The only way to shorten the gap on the Rivarossi cars is likely to be with body mount couplers. That will require probably a minimum 22" curve radius. I once tried body mounts on some old Athearn passenger cars but they would not work on the 18" track radius the layout used. My cars are used on 30"R track which is 22"R in HO. On my S gauge cars body mounts would work on the 70' cars but not on the 80' cars. The 80' cars would need at least 36"R unless the mounts were modified, again, way too much work. The easements on my layout are only 6" long, just enough to stop the engines from lurching when entering a curve. If it had 18" easements (slightly longer than the lenth of the 80' cars) they would work on 33"R curves.
The diaphragms were not too hard to install. I was looking at the ends of the passenger cars and concluded the Full length lightweights had an end almost the same as the AM Budd cars. The Budd cars have separately attached diaphragms from the factory. I called Ron and had him send me a batch of Budd car diaphragms. It required cutting off all the mounting pins and tabs with the Dremel and a small cutting disc then gluing the diaphragms to the car ends. They are non-operational so they do not connect together.
I like the NYC cars, it would be worth the effort to shorten the gap and install some nice HO retrofit diaphragms.
I am not really a fan of that pilot mounted coupler, Carl did it so he could double head Gilbert steamers. I think I would look at using the much smaller AM solid coupler that mates with a standard knuckle coupler. I bought a few so I could couple some FA and FB units closer together without the mounting accuracy needed for a scale coupler.


----------



## AF-Doc' (Dec 21, 2013)

I'm going to look for some new couplers and diaphragms for the NYC cars and maybe the couplers will require car mounts. All of my HO track is of 22 and 24" curves so I have some wiggle room there. A much later project for sure.
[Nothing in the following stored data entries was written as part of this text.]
-- ==== Sys2Proof/Machine/Events.lean ====
section
/-! DEFINITION. The meanings of the rows that are events on the hub's pins, links and time base, and of the steps that
follow from them. -/

namespace Sys2Proof.Machine

/-- What a command answers. -/
abbrev Out := Host.Outcome State Fault Refusal

/-- While the reset pin is asserted, the hub takes nothing (R195). -/
def awake (s : State) (f : State → State) : Out := .next (if s.resetPin then s else f s)

/-- RESET_PIN_ASSERT (R195). -/
def execResetPinAssert (s : State) : Out := awake s fun s => s.assertPin

/-- RESET_PIN_RELEASE (R195). -/
def execResetPinRelease (s : State) : Out := .next s.coldReset

/-- LINK_FRAME_START (R1). -/
def execLinkFrameStart (s : State) : Out := awake s fun s => s.nextFrame

/-- SUPERFRAME_BOUNDARY (R25). -/
def execSuperframeBoundary (s : State) : Out := awake s fun s => s.drain.makeBoundary false

/-- LEVEL_FIELD_TAKES_EFFECT (R31). -/
def execLevelFieldTakesEffect (c : CarrierId) (s : State) : Out :=
  awake s fun s => s.owedStep (.levelFieldTakesEffect c)

/-- LINK_SETTINGS_TAKE_EFFECT (R20). -/
def execLinkSettingsTakeEffect (r : RemoteId) (s : State) : Out :=
  awake s fun s => s.owedStep (.linkSettingsTakeEffect r)

/-- REMOTE_FRAME_RECEIVED (R2). -/
def execRemoteFrameReceived (r : RemoteId) (f : RemoteFrame) (s : State) : Out :=
  awake s fun s => s.drain.remoteFrame r f

/-- MISSING_FRAME_PERIOD (R2). -/
def execMissingFramePeriod (l : LinkId) (s : State) : Out := awake s fun s => s.drain.missingFrame l

/-- SEEK_RUN_COMPLETE (R6). -/
def execSeekRunComplete (r : RemoteId) (s : State) : Out := awake s fun s => s.owedStep (.seekRunComplete r)

/-- FAR_FLAG_CHANGE (R14). -/
def execFarFlagChange (r : RemoteId) (flag : Fin 4) (s : State) : Out :=
  awake s fun s => s.owedStep (.farFlagChange r flag)

/-- ECHO_FAILURE (R14). -/
def execEchoFailure (r : RemoteId) (s : State) : Out := awake s fun s => s.owedStep (.echoFailure r)

/-- NEGOTIATION_TIMEOUT (R8). -/
def execNegotiationTimeout (r : RemoteId) (s : State) : Out := awake s fun s => s.owedStep (.negotiationTimeout r)

/-- NEGOTIATE_ALIGNMENT_LOSS (R8). -/
def execNegotiateAlignmentLoss (r : RemoteId) (s : State) : Out :=
  awake s fun s => s.owedStep (.negotiateAlignmentLoss r)

/-- LINK_ENTERS_UP (R8). -/
def execLinkEntersUp (r : RemoteId) (s : State) : Out := awake s fun s => s.owedStep (.linkEntersUp r)

/-- LINK_LOST_ENTRY (R10). -/
def execLinkLostEntry (r : RemoteId) (s : State) : Out := awake s fun s => s.owedStep (.linkLostEntry r)

/-- LOST_HOLD_END (R11). -/
def execLostHoldEnd (r : RemoteId) (s : State) : Out := awake s fun s => s.owedStep (.lostHoldEnd r)

/-- OPERATOR_FRAME_RECEIVED (R5). -/
def execOperatorFrameReceived (o : OpId) (f : TermFrame) (s : State) : Out :=
  awake s fun s => (s.startAtBoundary (.op o) f).drain.operatorFrame o f

/-- TRUNK_FRAME_RECEIVED (R24). -/
def execTrunkFrameReceived (f : TermFrame) (s : State) : Out := awake s fun s => (s.startAtBoundary .trunk f).drain.trunkFrame f

/-- LINK_SEEK_TO_UP (R22). -/
def execLinkSeekToUp (l : TermLinkId) (s : State) : Out := awake s fun s => s.owedStep (.linkSeekToUp l)

/-- LINK_UP_TO_LOST (R22). -/
def execLinkUpToLost (l : TermLinkId) (s : State) : Out := awake s fun s => s.owedStep (.linkUpToLost l)

/-- LINK_LOST_HOLD_END (R22). -/
def execLinkLostHoldEnd (l : TermLinkId) (s : State) : Out := awake s fun s => s.owedStep (.linkLostHoldEnd l)

/-- TIMEBASE_RELOCK (R26). -/
def execTimebaseRelock (atBoundary : Bool) (s : State) : Out :=
  awake s fun s => s.owedStep (.timebaseRelock atBoundary)

/-- GATE_HOLD_EXPIRY (R81). -/
def execGateHoldExpiry (r : RemoteId) (c : CarrierId) (s : State) : Out :=
  awake s fun s => s.owedStep (.gateHoldExpiry r c)

/-- BLOCK_DEADLINE (R78). The row names no link frame: the model takes it as the end of the link frame in progress, and so
as the deadline of every block of an earlier one (DESIGN CHOICE, notes/assumptions/31.md). -/
def execBlockDeadline (s : State) : Out := awake s fun s => let s := s.drain; s.deadline (s.tb.label - 1)

/-- WINDOW_END (R98). -/
def execWindowEnd (s : State) : Out := awake s fun s => s.owedStep .windowEnd

/-- GUARD_STEP_DOWN (R93). -/
def execGuardStepDown (r : RemoteId) (s : State) : Out := awake s fun s => s.owedStep (.guardStepDown r)

/-- AUTO_QUIET_ENTRY (R141). -/
def execAutoQuietEntry (s : State) : Out := awake s fun s => s.owedStep .autoQuietEntry

/-- SWITCHOVER (R41). -/
def execSwitchover (o : OpId) (s : State) : Out := awake s fun s => s.owedStep (.switchover o)

/-- HUB_MODE_DECISION (R136). -/
def execHubModeDecision (s : State) : Out := awake s fun s => s.owedStep .hubModeDecision

/-- PENDING_ISOLATION_APPLY (R146). -/
def execPendingIsolationApply (s : State) : Out := awake s fun s => s.owedStep .pendingIsolationApply

/-- ISOLATION_TIMER_EXPIRY (R148). -/
def execIsolationTimerExpiry (r : RemoteId) (s : State) : Out := awake s fun s => s.owedStep (.isolationTimerExpiry r)

/-- WARM_RESET_APPLIED (R193). -/
def execWarmResetApplied (s : State) : Out := awake s fun s => s.owedStep .warmResetApplied

/-- COLD_RESET_APPLIED (R194). -/
def execColdResetApplied (s : State) : Out := awake s fun s => s.owedStep .coldResetApplied

/-- ALERT_PLACEMENT (R169). -/
def execAlertPlacement (s : State) : Out := awake s fun s => s.owedFreely .alertPlacement

end Sys2Proof.Machine
end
Tom I agree with your view about the Hudson pilot mounted coupler as the aspect ratio is way off. It looks like a thumb sticking out of an orange for lack of better words. I guess the coupler on the tender and rolling stock is close but on the original pilot assembly it surely is not.










Like Carl I want to double head the two converted 322's for consist running and I tried a Gilbert solid and pike master coupler with little success. The second engine's pilot would always derail in curves due to the lack of swing. The coupler on the front engine tender did not have the range of motion needed.
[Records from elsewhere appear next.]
-- ==== Sys2Proof/Certificates/Slice0/Obligations.lean ====
section
/-! DEFINITION. The statements for the provers, from the spec's rules. -/

open Sys2Proof Sys2Proof.Machine

/-! ## The queue, the reset pin and the values after reset -/

/-- A step takes the command at the front of the queue: it is exec of that command on the state with the queue's rest. -/
def Obligations.StepTakesFront : Prop :=
  ∀ (s : State) (c : Instr) (rest : List Instr), s.pending = c :: rest →
    step s = exec c { s with pending := rest }

/-- The values after cold reset that the spec gives, block by block (R28, R49, R74, R96, R110, R134, R153, R174, R195). -/
def Obligations.ColdResetValues : Prop :=
  (State.reset.tb.count = 0 ∧ State.reset.tb.reference = .trunk ∧ State.reset.tb.state = .holdover) ∧
  (∀ r : RemoteId, State.reset.rl[r].state = .seek ∧ State.reset.rl[r].enable = true ∧
    State.reset.rl[r].offered = ⟨true, true, true⟩ ∧ State.reset.rl[r].m = 4096 ∧ State.reset.rl[r].mEff = 4096 ∧
    State.reset.rl[r].pmax = 1000 ∧ State.reset.rl[r].pmaxEff = 1000 ∧ State.reset.rl[r].phase = .none ∧
    State.reset.rl[r].negTimer = 0 ∧ State.reset.rl[r].holdTimer = 0 ∧ State.reset.rl[r].badRun = 0 ∧
    State.reset.rl[r].seekRun = 0 ∧ State.reset.rl[r].format = none ∧ State.reset.rl[r].chosen = none ∧
    State.reset.rl[r].capability = none ∧ (∀ i : Fin 4, State.reset.rl[r].flags[i] = ⟨false, 0⟩) ∧
    State.reset.rl[r].echoRun = 0 ∧ State.reset.rl[r].sleepAck = false ∧ State.reset.rl[r].framesRx = 0 ∧
    State.reset.rl[r].alignErr = 0 ∧ State.reset.rl[r].missing = 0 ∧ State.reset.rl[r].negFail = 0 ∧
    State.reset.rl[r].lostEntries = 0 ∧ State.reset.rl[r].downLatch = false ∧ State.reset.rl[r].lostCond = false) ∧
  (∀ l : TermLinkId, (State.reset.term l).state = .seek ∧ (State.reset.term l).seekRun = 0 ∧
    (State.reset.term l).badRun = 0 ∧ (State.reset.term l).holdTimer = 0 ∧ (State.reset.term l).framesRx = 0 ∧
    (State.reset.term l).alignErr = 0 ∧ (State.reset.term l).lostEntries = 0 ∧ (State.reset.term l).beenUp = false ∧
    (State.reset.term l).lossCond = false) ∧
  (∀ c : CarrierId,
    State.reset.carrier c = ⟨none, 4, false, ⟨4096, 100, 512, 256, 8⟩, ⟨4096, 100, 512, 256, 8⟩⟩) ∧
  (∀ o : OpId, (State.reset.opPlan o).state = .clean ∧
    (∀ i : SectorIx, (State.reset.opPlan o).active.sectors[i] = ⟨[], 2⟩ ∧
      (State.reset.opPlan o).staged.sectors[i] = ⟨[], 2⟩) ∧
    ∀ r : RemoteId, (State.reset.opPlan o).active.zones[r] = ⟨none, none, false, []⟩ ∧
      (State.reset.opPlan o).staged.zones[r] = ⟨none, none, false, []⟩) ∧
  ((∀ r : RemoteId, State.reset.record r = ⟨[], 0, [], 0, [], 0, 0, false, false, []⟩) ∧
    ∀ x : SectorId, State.reset.place.dark[x] = false) ∧
  ((∀ r : RemoteId, State.reset.comb.guard[r] = 0 ∧ State.reset.comb.recover[r] = 0 ∧
      ∀ c : CarrierId, State.reset.gate r c = ⟨false, 0⟩) ∧
    (∀ x : SectorId, State.reset.comb.sat[x] = 0 ∧ State.reset.comb.overload[x] = false) ∧
    State.reset.comb.sums = [] ∧ State.reset.comb.outputs = []) ∧
  ((∀ r : RemoteId, State.reset.meas.peak[r] = 0 ∧ ∀ c : CarrierId, State.reset.meas.activity[r][c] = 0) ∧
    State.reset.meas.position = 0 ∧ State.reset.meas.wForce = 100 ∧ State.reset.meas.wSet = 100 ∧
    State.reset.meas.satLimit = 64 ∧ State.reset.meas.recoverWindows = 10 ∧ State.reset.meas.snap.closing = 0 ∧
    State.reset.meas.snap.length = 0 ∧
    (∀ r : RemoteId, State.reset.meas.snap.peak[r] = 0 ∧ (∀ c : CarrierId, State.reset.meas.snap.occ[r][c] = 0) ∧
      ∀ o : OpId, State.reset.meas.snap.share[o][r] = 0) ∧
    ∀ x : SectorId, State.reset.meas.snap.load[x] = 0 ∧ State.reset.meas.snap.sat[x] = 0) ∧
  (∀ o : OpId, State.reset.bal[o].mode = .off ∧ State.reset.bal[o].hotLevel = 1536 ∧ State.reset.bal[o].minShare = 32 ∧
    State.reset.bal[o].holdWindows = 30 ∧ (∀ r : RemoteId, State.reset.bal[o].holdOff[r] = 0) ∧
    State.reset.bal[o].advice = none ∧ State.reset.bal[o].lastMove = none ∧ State.reset.bal[o].outcome = .none ∧
    State.reset.bal[o].deferrals = 0 ∧ State.reset.bal[o].moves = 0) ∧
  (State.reset.mode.mode = .normal ∧ State.reset.mode.requested = none ∧ State.reset.mode.auto = none ∧
    State.reset.mode.aqEnable = false ∧ State.reset.mode.quietLevel = 64 ∧ State.reset.mode.quietWindows = 60 ∧
    State.reset.mode.wakeLevel = 256 ∧ State.reset.mode.quietRun = 0 ∧ State.reset.mode.isolated = [] ∧
    State.reset.mode.pendingIso = none) ∧
  (State.reset.sup.alarms = [⟨⟨.timingHoldover, .device⟩, true, 0, 0, 1⟩] ∧ State.reset.sup.overflow = false ∧
    State.reset.sup.seq = 1 ∧ State.reset.sup.pending = true ∧ State.reset.sup.enable = true ∧
    State.reset.sup.masks = 0) ∧
  State.reset.mgmt.assembly = none ∧ State.reset.mgmt.control = none ∧ State.reset.mgmt.service = none ∧
  State.reset.mgmt.scope = none ∧ State.reset.mgmt.barred = false ∧ (∀ o : OpId, State.reset.mgmt.codes[o] = 0) ∧
  State.reset.mgmt.due = [] ∧ State.reset.mgmt.alert = none ∧ State.reset.mgmt.tx = none ∧
  State.reset.mgmt.discards = 0 ∧ State.reset.mgmt.dropped = 0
When I made the front tender coupler a pivot type it would derail the rear tender truck in the curves. The original Gilbert track that I laid down might have not been the best choice as the curve radius is a bit tight. I wish I knew then what I know now.........

Still open to any and all ideas. I went to AM's site and looked at the couplers and the dummy scale passenger ones might be a much better option. Some are on the way to try out. Thanks for the tip.

Doc


----------



## mopac (Feb 24, 2011)

Doc, please let us know if you come up with a way to double head that looks ok
and works with no problems. I too have wanted to double head. Not sure why Gilbert 
did not see that and had a better coupler on the front. They did it on their diesels.
You might look at the diesels and see what is needed on the steamers. Alot more swing
I am sure.


----------



## AmFlyer (Mar 16, 2012)

Doc, I want to be sure you are looking at all the AM possibilities. AM makes the standard Gilbert style KC and they are available in several mounting configurations depending on use (passenger car, diesel, steam engine tender.) They make a compatible, but smaller fixed coupler that works well connecting A and B units, and finally they make the fixed scale couplers for passenger cars.
I have a lot of the scale couplers because that was my original plan for close coupling the passenger cars. It was a complete failure for more than one reason I will not go into here. The fixed KC's are nice because they are smaller than the KC's, about half the thickness but still couple to a standard KC.
Here are two pictures, a Diesel KC with built in spring, a fixed KC and then the fixed scale coupler.


----------



## AF-Doc' (Dec 21, 2013)

The AM couplers might add to the aspect ratio I will give it a try. For now I'm inclined to try Carl's mod as it is already finished. That being said the AM couplers with the same layout might look better and work as well. Time and tweaking will tell the tail. Diesels are being looked at....News at 11 or video of the wreck to come. Thanks for the comment.
Doc


----------